No group immediately claimed responsibility for the kidnapping of the girls from a boarding school in Kebbi state, and their motivation was unclear.
Nigeria faces a multifaceted security challenge, particularly from amorphous groups of armed bandits, who specialize in kidnappings for ransom – sometimes totaling thousands of dollars – and are responsible for several high-profile kidnappings in the Northern region of Nigeria. Kidnappings, attacks on villages and major roads have become common due to limited security presence.
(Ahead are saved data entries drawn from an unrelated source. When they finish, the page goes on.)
/-! ## MW_CHAIN_EVENT -/

/-- A served write of MW_CHAIN_EVENT by the FM. -/
theorem exec_chainEvent {p : Path} {data : W32} {s : State} (f : pathFm p = true)
    (h : s.Serves (wordWrite p 0x3028 data)) : exec (.chainEvent p data) s = .next (writeChainEvent s data) :=
  congrArg Host.Outcome.next (fmPage (pg := .intake) (base := 0x3000) f h (by decide) (by decide) (by decide) (by decide) rfl)

theorem chainEventSendsLine : Claims.ChainEventSendsLine := by
  intro p data q s canonical f h d l other live on free room route
  have toward : ¬ (d = s.chipId ∨ ¬ s.isLive d = true ∨ s.chainMode = 0) := by
    rintro (self | dead | off)
    · exact other self
    · exact dead live
    · exact on off
  have ready : ¬ (s.lineOut d l || !s.windowOpen d) = true := by
    rw [free, room]
    decide
  have sent : writeChainEvent s data = originateEdge s d (lineRecord l) := (if_neg toward).trans (if_neg ready)
  exact ⟨_, (exec_chainEvent f h).trans (congrArg _ sent), originateEdge_effect canonical route _⟩

theorem chainEventRefused : Claims.ChainEventRefused := by
  intro p data s f h refused
  rw [exec_chainEvent f h]
  unfold writeChainEvent
  exact congrArg _ (if_pos (by simpa using refused))

/-- Settles O13: a free line toward a live chip originates one record, and a write toward any other chip reaches no
pair. -/
theorem chainLines : Obligations.ChainLines := ⟨chainEventSendsLine, chainEventRefused⟩

end Sys2Proof.Machine
end

section
/-! Source operations at the window that wrote them: queued for a message source, latched for a system source, refused
for a source of any other class (R61, R95 to R99). -/
namespace Sys2Proof.Machine
open Sys2Proof

/-! ## What a write of an operation address does -/

section
variable {s : State} {op : SrcOp} {data : W32} {req : BitVec 16}

/-- The write of a tenant on a message source is charged to its pool and waits in its queue (R61, R96). -/
theorem sourceOpWrite_message {n : Tenant} {v : Nat} (message : srcClass (data.setWidth 24) = .message v)
    (here : s.captures (some (quarterOf v)) = false) (credit : s.hasCredit n = true) :
    sourceOpWrite s (.tenant n) op data req =
      enqueue (takeCredit s n) n ⟨.op op false, BitVec.ofNat 20 v, req, .crossbar⟩ := by
  unfold sourceOpWrite
  simp only [State.opRoom, pathTenant, credit, srcQuarter, isMessage, sourceOp, message, here, Bool.not_true,
    Bool.false_eq_true, if_false, if_true]

/-- The write on a source of another class gives its charge back at once (R61). -/
theorem sourceOpWrite_other {p : Path} (other : ∀ v, srcClass (data.setWidth 24) ≠ .message v)
    (here : s.captures none = false) (credit : ∀ n, pathTenant p = some n → s.hasCredit n = true) :
    sourceOpWrite s p op data req = refundPool (sourceOp (chargePool s (pathTenant p)) (pathTenant p) op
      (data.setWidth 24) req) (pathTenant p) := by
  have quarter : srcQuarter (data.setWidth 24) = none := by
    unfold srcQuarter
    split
    next v message => exact absurd message (other v)
    next => rfl
  have notMessage : isMessage (data.setWidth 24) = false := by
    unfold isMessage
    split
    next v message => exact absurd message (other v)
    next => rfl
  have room : s.opRoom p (data.setWidth 24) = true := by
    unfold State.opRoom
    split
    next n path => exact credit n path
    next => rw [quarter, here]; rfl
  unfold sourceOpWrite
  simp only [room, quarter, here, notMessage, Bool.not_true, Bool.false_eq_true, if_false]

end

/-! ## Message sources -/

theorem sourceOperationQueued : Claims.SourceOperationQueued := by
  intro op n data req v s coherent h message here credit
  have wf := coherent.tenCanonical.recs
  have run := exec_sourceCommand op (.tenant n) data req s h
  rw [sourceOpWrite_message message here credit] at run
  obtain ⟨zero, frames, status, charged⟩ := takeCredit_record n wf
  have queued := enqueue_takeCredit wf n
    ⟨.op op false, BitVec.ofNat 20 v, if op = .setPending then req else 0, .crossbar⟩
  rw [charged] at queued
  refine ⟨_, run, by rw [queued], by rw [queued], fun m other => ?_, ?_⟩
  · exact (modTenant_ne n m _ other).trans (takeCredit_tenant_ne n m other)
  · exact (takeCredit_only s n).trans ((enqueue_only _ _ _).mono (by decide))

/-! ## System sources -/

/-- A latch with the bits that R97 gives an operation. -/
def latchedOp (op : SrcOp) (l : SysLatch) : SysLatch :=
  match op with
  | .setPending => { l with arrival := true }
  | .clrPending => { l with arrival := false, clrPend := true }
  | .setEnable => { l with setEn := true, clrEn := false }
  | .clrEnable => { l with clrEn := true, setEn := false }
  | .clrSticky => { l with clrSticky := true }

/-- With CORE ON a set pending reaches its latch as an arrival does; the other operations set their bits themselves. -/
theorem latchOp_on {s : State} {n : Nat} (defined : sysDefined n = true) (on : s.isOn dCORE = true) (op : SrcOp) :
    latchOp s n op = s.setLatch n (latchedOp op (s.latch n)) := by
  cases op with
  | setPending => exact raiseSource_on defined on
  | clrPending | setEnable | clrEnable | clrSticky => rfl

/-- The FM is refused on a system source only the enabling of one whose target is granted to nobody (R98). -/
theorem sourceOp_system {s : State} {op : SrcOp} {x : Src} {n : Nat} (req : BitVec 16) (system : srcClass x = .system n)
    (granted : op = .setEnable → s.slotOwner (cTarget (s.cfgOf x)) ≠ none) :
    sourceOp s none op x req = latchOp s n op := by
  have allowed : sysOpReason s none op x = 0 := by
    refine if_neg fun refused => ?_
    obtain ⟨enable, nobody⟩ := refused
    exact granted enable (by simpa using nobody)
  unfold sourceOp
  simp only [system, allowed, if_true]

theorem sourceOperationLatched : Claims.SourceOperationLatched := by
  intro op p data req n s canonical fm h system here granted
  have on : s.isOn dCORE = true := coreUp_core (captures_coreUp here)
  have path := pathFm_none fm
  have run := exec_sourceCommand op p data req s h
  rw [sourceOpWrite_other (by simp [system]) here (by simp [path]), path] at run
  change _ = Host.Outcome.next (sourceOp s none op (data.setWidth 24) _) at run
  rw [sourceOp_system _ system granted, latchOp_on (srcClass_defined system) on] at run
  refine ⟨_, run, (setLatch_latch_self canonical n _).trans ?_, fun k other => setLatch_latch_ne n k _ other,
    setLatch_only _ _⟩
  cases op <;> rfl

/-! ## Private and reserved sources -/

/-- A refusal is counted and leaves its sticky bit; it is recorded when it is the first (R99). -/
theorem refuseOp_record (regs : SrcRegs) (op : SrcOp) (reason : Nat) (x : Src) :
    (refuseOp regs op reason x).refused = satInc regs.refused ∧
    (refuseOp regs op reason x).status = regs.status ||| BitVec.twoPow 6 (reason - 1) ∧
    (regs.valid = false → (refuseOp regs op reason x).valid = true ∧
      (refuseOp regs op reason x).reason = BitVec.ofNat 3 reason ∧ (refuseOp regs op reason x).src = x ∧
      (refuseOp regs op reason x).op = opCode op) := by
  unfold refuseOp
  cases valid : regs.valid with
  | true => exact ⟨rfl, rfl, fun free => absurd free (by decide)⟩
  | false => exact ⟨rfl, rfl, fun _ => ⟨rfl, rfl, rfl, by cases op <;> rfl⟩⟩

theorem sourceOp_class {s : State} {w : Option Tenant} {op : SrcOp} {x : Src} (req : BitVec 16)
    (refused : srcClass x = .reserved ∨ ∃ k, srcClass x = .priv k) : sourceOp s w op x req = recordRefusal s w op 1 x := by
  unfold sourceOp
  obtain reserved | ⟨k, priv⟩ := refused
  · simp only [reserved]
  · simp only [priv]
They are not associated with extremist groups like dacoits boko haram and the breakaway group Islamic State West Africa Province, whose attacks on communities and government facilities are religiously motivated.
Police He said the boarding school girls were taken from their hostel at 4 am on Monday. Police spokesman Nafiu Abubakar Kotarakoshi said the school was at Maga in the Danko-Wasagu area of the state.
Kotarakoshi said the attackers were armed with “sophisticated weapons” and exchanged fire with the guards before abducting the girls.
“A joint team is currently searching the suspected escape routes and surrounding forests in a coordinated search and rescue operation aimed at recovering the abducted students and arresting the culprits,” the spokesperson said.
Kotarakoshi said one person was killed and another injured, but a resident, who said his daughter and granddaughter were kidnapped in the raid, believed the death toll to be two.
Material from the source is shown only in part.